Inconvenient questions about immigration

MR readers will know I hold a relatively cosmopolitan stance, sympathetic to immigration, including the immigration of low-skilled labor.  But notice the tension with Milton Friedman’s classic stance that businesses should maximize profit only, without regard for broader social concerns.  If businesses have this liberty to behave selfishly, why do not governments?  Similarly, cannot a mother give priority to her child, rather than selling it to save ten babies in Haiti?  Why should governments be the unique carrier of cosmopolitan obligations?

I see a few possible stances:

1. Randall Parker thinks Western governments should be be elitist, nationally selfish, and determined to maximize national average IQ. 

2. Perhaps government holds special obligations.  Robert Goodin argued that government should be utilitarian while other institutions pursue selfish concerns.  But where does this dichotomy come from, and still, why should the concerns of a government stretch past its citizenry?
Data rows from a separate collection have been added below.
-- ==== Sys2Proof/Machine/RegTable.lean ====
section
/-! DEFINITION. The register space: the blocks of Table 03-5 and every register and field of the spec's register tables,
with access code and reset value, written out from those tables (R10 to R13, R77). A register is named by its tier 4
offset; a device-wide register has its one home in instance 0. -/
namespace Sys2Proof.Machine

/-- Access codes of Table 00-3. -/
inductive Access where
  | rw | ro | w1c | w1s | rc | wo
  deriving DecidableEq, Repr

/-- The register blocks of Table 03-5. -/
inductive Blk where
  | addr | cap | ts | flt | part | tier | d2d | dir | pwr | tempo | cham | press | wbc | sec | tahr | hbmc | lpc | hl | host | fch | oryx | kudu
  deriving DecidableEq, Repr

/-- One row of Table 03-5: base, stride (1 where there is one instance), instances built, size of one instance. -/
structure BlkRow where
  blk : Blk
  base : Nat
  stride : Nat
  count : Nat
  size : Nat
  deriving DecidableEq, Repr

/-- Table 03-5. -/
def blkRows : List BlkRow := [  ⟨.addr, 0x0, 0x1000, 1, 0x1000⟩,
  ⟨.cap, 0x4000, 0x4000, 1, 0x4000⟩,
  ⟨.ts, 0x8000, 0x1000, 3, 0x1000⟩,
  ⟨.flt, 0x10000, 0x4000, 3, 0x4000⟩,
  ⟨.part, 0x20000, 0x10000, 1, 0x10000⟩,
  ⟨.tier, 0x30000, 0x10000, 1, 0x10000⟩,
  ⟨.d2d, 0x40000, 0x1000, 6, 0x1000⟩,
  ⟨.dir, 0x50000, 0x4000, 2, 0x4000⟩,
  ⟨.pwr, 0x60000, 0x4000, 1, 0x4000⟩,
  ⟨.tempo, 0x80000, 0x1000, 32, 0x1000⟩,
  ⟨.cham, 0xA0000, 0x1000, 32, 0x1000⟩,
  ⟨.press, 0xC0000, 0x1000, 8, 0x1000⟩,
  ⟨.wbc, 0xD0000, 0x1000, 1, 0x1000⟩,
  ⟨.sec, 0xE0000, 0x10000, 1, 0x10000⟩,
  ⟨.tahr, 0xF0000, 0x10000, 1, 0x10000⟩,
  ⟨.hbmc, 0x100000, 0x4000, 8, 0x4000⟩,
  ⟨.lpc, 0x120000, 0x2000, 16, 0x2000⟩,
  ⟨.hl, 0x140000, 0x1000, 36, 0x1000⟩,
  ⟨.host, 0x180000, 0x4000, 4, 0x4000⟩,
  ⟨.fch, 0x200000, 0x1000, 128, 0x1000⟩,
  ⟨.oryx, 0x280000, 0x1000, 128, 0x1000⟩,
  ⟨.kudu, 0x400000, 0x10000, 64, 0x10000⟩]

/-- A field of a register: place, access code, reset value (one for all instances, or one each). -/
structure FieldSpec where
  f : Fld
  acc : Access
  reset : List Nat
  deriving DecidableEq, Repr

/-- Which half of a pair under R82 a register is. -/
inductive PairHalf where
  | none | low | high
  deriving DecidableEq, Repr

/-- A register: offset in its block, the counts and strides over which it repeats, whether it is device-wide, which
half of a pair it is, its fields. Bits in no field are reserved (R13). -/
structure RegSpec where
  off : Nat
  dims : List (Nat × Nat)
  wide : Bool
  pair : PairHalf
  fields : List FieldSpec
  deriving DecidableEq, Repr

/-- The registers of ADDR. -/
def addrRegs : List RegSpec := [
  ⟨0x0, [], false, .none, [⟨⟨0, 12⟩, .ro, [0x0]⟩, ⟨⟨16, 1⟩, .ro, [0x0]⟩]⟩, /- ADDR_NODE -/
  ⟨0x4, [], false, .none, [⟨⟨0, 16⟩, .ro, [0x0]⟩]⟩, /- ADDR_PRIV -/
  ⟨0x8, [], false, .none, [⟨⟨0, 30⟩, .ro, [0x0]⟩]⟩, /- ADDR_WIN -/
  ⟨0x100, [(19, 0x10)], false, .none, [⟨⟨0, 32⟩, .rc, [0x0]⟩]⟩, /- ADDR_CLAMP_CNT -/
  ⟨0x104, [(19, 0x10)], false, .low, [⟨⟨0, 32⟩, .ro, [0x0]⟩]⟩, /- ADDR_CLAMP_LO -/
  ⟨0x108, [(19, 0x10)], false, .high, [⟨⟨0, 32⟩, .ro, [0x0]⟩]⟩, /- ADDR_CLAMP_HI -/
  ⟨0x10C, [(19, 0x10)], false, .none, [⟨⟨0, 1⟩, .w1c, [0x0]⟩, ⟨⟨1, 3⟩, .ro, [0x0]⟩, ⟨⟨4, 3⟩, .ro, [0x0]⟩, ⟨⟨16, 12⟩, .ro, [0x0]⟩, ⟨⟨31, 1⟩, .w1c, [0x0]⟩]⟩ /- ADDR_CLAMP_INFO -/]

/-- The registers of CAP. -/
def capRegs : List RegSpec := [
  ⟨0x0, [], false, .none, [⟨⟨0, 8⟩, .ro, [0x0]⟩, ⟨⟨8, 8⟩, .ro, [0x1]⟩, ⟨⟨16, 8⟩, .ro, [0x4]⟩, ⟨⟨24, 8⟩, .ro, [0x1]⟩]⟩, /- CAP_VERSION -/
  ⟨0x4, [], false, .none, [⟨⟨0, 1⟩, .ro, [0x1]⟩, ⟨⟨1, 1⟩, .ro, [0x1]⟩, ⟨⟨2, 1⟩, .ro, [0x1]⟩, ⟨⟨3, 1⟩, .ro, [0x1]⟩, ⟨⟨4, 1⟩, .ro, [0x1]⟩, ⟨⟨5, 1⟩, .ro, [0x1]⟩, ⟨⟨6, 1⟩, .ro, [0x1]⟩, ⟨⟨7, 1⟩, .ro, [0x1]⟩, ⟨⟨8, 1⟩, .ro, [0x1]⟩, ⟨⟨9, 1⟩, .ro, [0x1]⟩, ⟨⟨10, 1⟩, .ro, [0x1]⟩]⟩, /- CAP_FEAT0 -/
  ⟨0x8, [], false, .none, []⟩, /- CAP_FEAT1 -/
  ⟨0x10, [], false, .none, [⟨⟨0, 8⟩, .ro, [0x40]⟩, ⟨⟨8, 8⟩, .ro, [0x40]⟩, ⟨⟨16, 4⟩, .ro, [0x4]⟩, ⟨⟨20, 4⟩, .ro, [0x4]⟩, ⟨⟨24, 4⟩, .ro, [0x6]⟩]⟩, /- CAP_KUDU -/
  ⟨0x14, [], false, .none, [⟨⟨0, 8⟩, .ro, [0x40]⟩, ⟨⟨8, 8⟩, .ro, [0x40]⟩, ⟨⟨16, 8⟩, .ro, [0x80]⟩]⟩, /- CAP_ARRAY -/
  ⟨0x18, [], false, .none, [⟨⟨0, 8⟩, .ro, [0x20]⟩, ⟨⟨8, 8⟩, .ro, [0x20]⟩]⟩, /- CAP_CHAM -/
  ⟨0x1C, [], false, .none, [⟨⟨0, 32⟩, .ro, [0x1000000]⟩]⟩, /- CAP_SCRATCH -/
  ⟨0x20, [], false, .none, [⟨⟨0, 13⟩, .ro, [0x1000]⟩]⟩, /- CAP_SCALE -/
  ⟨0x24, [], false, .none, [⟨⟨0, 13⟩, .ro, [0x1000]⟩, ⟨⟨16, 5⟩, .ro, [0x10]⟩]⟩, /- CAP_CTX -/
  ⟨0x28, [], false, .none, [⟨⟨0, 8⟩, .ro, [0x24]⟩, ⟨⟨8, 8⟩, .ro, [0x24]⟩]⟩, /- CAP_HERD -/
  ⟨0x2C, [], false, .none, [⟨⟨0, 5⟩, .ro, [0x10]⟩, ⟨⟨8, 5⟩, .ro, [0x4]⟩, ⟨⟨16, 5⟩, .ro, [0x4]⟩]⟩, /- CAP_D2D -/
  ⟨0x30, [], false, .none, [⟨⟨0, 16⟩, .ro, [0xFA0]⟩]⟩, /- CAP_D2D_BW0 -/
  ⟨0x34, [], false, .none, [⟨⟨0, 16⟩, .ro, [0x3E8]⟩]⟩, /- CAP_D2D_BW1 -/
  ⟨0x38, [], false, .none, [⟨⟨0, 16⟩, .ro, [0x3E8]⟩]⟩, /- CAP_D2D_BW2 -/
  ⟨0x3C, [], false, .none, [⟨⟨0, 8⟩, .ro, [0x80]⟩, ⟨⟨8, 8⟩, .ro, [0x40]⟩, ⟨⟨16, 8⟩, .ro, [0x40]⟩, ⟨⟨24, 5⟩, .ro, [0x14]⟩]⟩, /- CAP_SEARCH -/
  ⟨0x40, [], false, .none, [⟨⟨0, 12⟩, .ro, [0x47E]⟩]⟩, /- CAP_STEP -/
  ⟨0x80, [(6, 0x10)], false, .low, [⟨⟨0, 32⟩, .ro, [0x40000000, 0x0, 0x0, 0xCE540000, 0x1000000, 0x0]⟩]⟩, /- CAP_TIER_SIZE_LO -/
  ⟨0x84, [(6, 0x10)], false, .high, [⟨⟨0, 32⟩, .ro, [0x0, 0xC0, 0x100, 0x12309, 0x0, 0x0]⟩]⟩, /- CAP_TIER_SIZE_HI -/
  ⟨0x88, [(6, 0x10)], false, .low, [⟨⟨0, 32⟩, .ro, [0x40000000, 0x0, 0x0, 0xCE540000, 0x1000000, 0x0]⟩]⟩, /- CAP_TIER_AVAIL_LO -/
  ⟨0x8C, [(6, 0x10)], false, .high, [⟨⟨0, 32⟩, .ro, [0x0, 0xC0, 0x100, 0x12309, 0x0, 0x0]⟩]⟩ /- CAP_TIER_AVAIL_HI -/]

/-- The registers of TS. -/
def tsRegs : List RegSpec := [
  ⟨0x0, [], false, .low, [⟨⟨0, 32⟩, .ro, [0x0]⟩]⟩, /- TS_NOW_LO -/
  ⟨0x4, [], false, .high, [⟨⟨0, 32⟩, .ro, [0x0]⟩]⟩, /- TS_NOW_HI -/
  ⟨0x8, [], false, .none, [⟨⟨0, 1⟩, .ro, [0x0]⟩]⟩, /- TS_STATUS -/
  ⟨0xC, [], false, .none, [⟨⟨0, 8⟩, .ro, [0x0]⟩]⟩ /- TS_SKEW -/]

/-- The registers of FLT. -/
def fltRegs : List RegSpec := [
  ⟨0x0, [], false, .none, [⟨⟨0, 1⟩, .rw, [0x1]⟩]⟩, /- FLT_CTRL -/
  ⟨0x4, [], false, .none, [⟨⟨0, 1⟩, .ro, [0x0]⟩, ⟨⟨1, 1⟩, .ro, [0x0]⟩, ⟨⟨2, 1⟩, .ro, [0x0]⟩, ⟨⟨3, 1⟩, .ro, [0x0]⟩]⟩, /- FLT_STATUS -/
  ⟨0x8, [], false, .none, [⟨⟨0, 1⟩, .w1c, [0x0]⟩, ⟨⟨1, 1⟩, .w1c, [0x0]⟩, ⟨⟨2, 1⟩, .w1c, [0x0]⟩, ⟨⟨3, 1⟩, .w1c, [0x0]⟩, ⟨⟨8, 1⟩, .w1c, [0x0]⟩, ⟨⟨9, 1⟩, .w1c, [0x0]⟩, ⟨⟨10, 1⟩, .w1c, [0x0]⟩, ⟨⟨11, 1⟩, .w1c, [0x0]⟩, ⟨⟨12, 1⟩, .w1c, [0x0]⟩]⟩, /- FLT_EVT -/
  ⟨0xC, [], false, .none, [⟨⟨0, 32⟩, .ro, [0x0]⟩]⟩, /- FLT_CNT_CORR -/
  ⟨0x10, [], false, .none, [⟨⟨0, 32⟩, .ro, [0x0]⟩]⟩, /- FLT_CNT_CONT -/
  ⟨0x14, [], false, .none, [⟨⟨0, 32⟩, .ro, [0x0]⟩]⟩, /- FLT_CNT_FATAL -/
  ⟨0x18, [], false, .none, [⟨⟨0, 32⟩, .ro, [0x0]⟩]⟩, /- FLT_ESC_CNT -/
  ⟨0x1C, [], false, .none, [⟨⟨0, 32⟩, .ro, [0x0]⟩]⟩, /- FLT_RING_OVF_CNT -/
  ⟨0x20, [], false, .none, [⟨⟨0, 8⟩, .ro, [0x0]⟩]⟩, /- FLT_RING_HEAD -/
  ⟨0x24, [], false, .none, [⟨⟨0, 8⟩, .rw, [0x0]⟩]⟩, /- FLT_RING_TAIL -/
  ⟨0x28, [], false, .none, [⟨⟨0, 8⟩, .ro, [0x0]⟩]⟩, /- FLT_RING_TAHR -/
  ⟨0x30, [], false, .none, [⟨⟨0, 16⟩, .rw, [0x0]⟩, ⟨⟨16, 2⟩, .rw, [0x0]⟩, ⟨⟨18, 1⟩, .w1s, [0x0]⟩]⟩, /- FLT_INJ -/
  ⟨0x100, [(3, 0x20)], false, .none, [⟨⟨0, 1⟩, .w1c, [0x0]⟩, ⟨⟨1, 1⟩, .ro, [0x0]⟩, ⟨⟨2, 2⟩, .ro, [0x0]⟩, ⟨⟨4, 4⟩, .ro, [0x0]⟩, ⟨⟨8, 6⟩, .ro, [0x0]⟩, ⟨⟨16, 16⟩, .ro, [0x0]⟩]⟩, /- FLT_CAP_INFO -/
  ⟨0x104, [(3, 0x20)], false, .low, [⟨⟨0, 32⟩, .ro, [0x0]⟩]⟩, /- FLT_CAP_ADDR_LO -/
  ⟨0x108, [(3, 0x20)], false, .high, [⟨⟨0, 32⟩, .ro, [0x0]⟩]⟩, /- FLT_CAP_ADDR_HI -/
  ⟨0x10C, [(3, 0x20)], false, .low, [⟨⟨0, 32⟩, .ro, [0x0]⟩]⟩, /- FLT_CAP_TS_LO -/
  ⟨0x110, [(3, 0x20)], false, .high, [⟨⟨0, 32⟩, .ro, [0x0]⟩]⟩, /- FLT_CAP_TS_HI -/
  ⟨0x114, [(3, 0x20)], false, .none, [⟨⟨0, 16⟩, .ro, [0x0]⟩]⟩, /- FLT_CAP_SRC -/
  ⟨0x118, [(3, 0x20)], false, .none, [⟨⟨0, 32⟩, .ro, [0x0]⟩]⟩ /- FLT_CAP_DETAIL -/,
  ⟨0x2000, [(256, 0x20), (4, 0x8)], false, .low, [⟨⟨0, 32⟩, .ro, [0x0]⟩]⟩ /- low words of the ring -/,
  ⟨0x2004, [(256, 0x20), (4, 0x8)], false, .high, [⟨⟨0, 32⟩, .ro, [0x0]⟩]⟩ /- high words of the ring -/]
3. Peter Singer and Shelley Kagan believe that all entities, whether collective or individual, should take the most cosmopolitan view possible.  For Singer this includes the consideration of other species.  Few people are willing to live the implications of this.

4. We have not (yet?) found a universally correct perspective from all vantage points.  We have public obligations, private obligations, and no clear algorithm for squaring the two.  We nonetheless can find local improvements consistent with both, or which do not greatly damage our private interests.  Freer immigration, even when costly, is one of the cheapest and most liberty-consistent ways of addressing our (admittedly ill-defined) obligations to others.  But surely those obligations are not zero.  This implies, by the way, that Friedman’s maxim is not strictly accurate.

Note that libertarians are often extreme nationalists when it comes to foreign policy ("Darfur is no concern of ours") but extreme cosmopolitans when it comes to immigration. 

My views are closest to #4.  Our inability to fully embrace cosmopolitanism is a central reason why the case for open borders is not more persuasive.  Many people hear the cosmopolitan call and sense, instinctively, that something is wrong.  But when we view the argument in explicitly economic terms — what is the best way of satisfying marginal obligations which are surely not zero? — the case for a liberal immigration policy is stronger.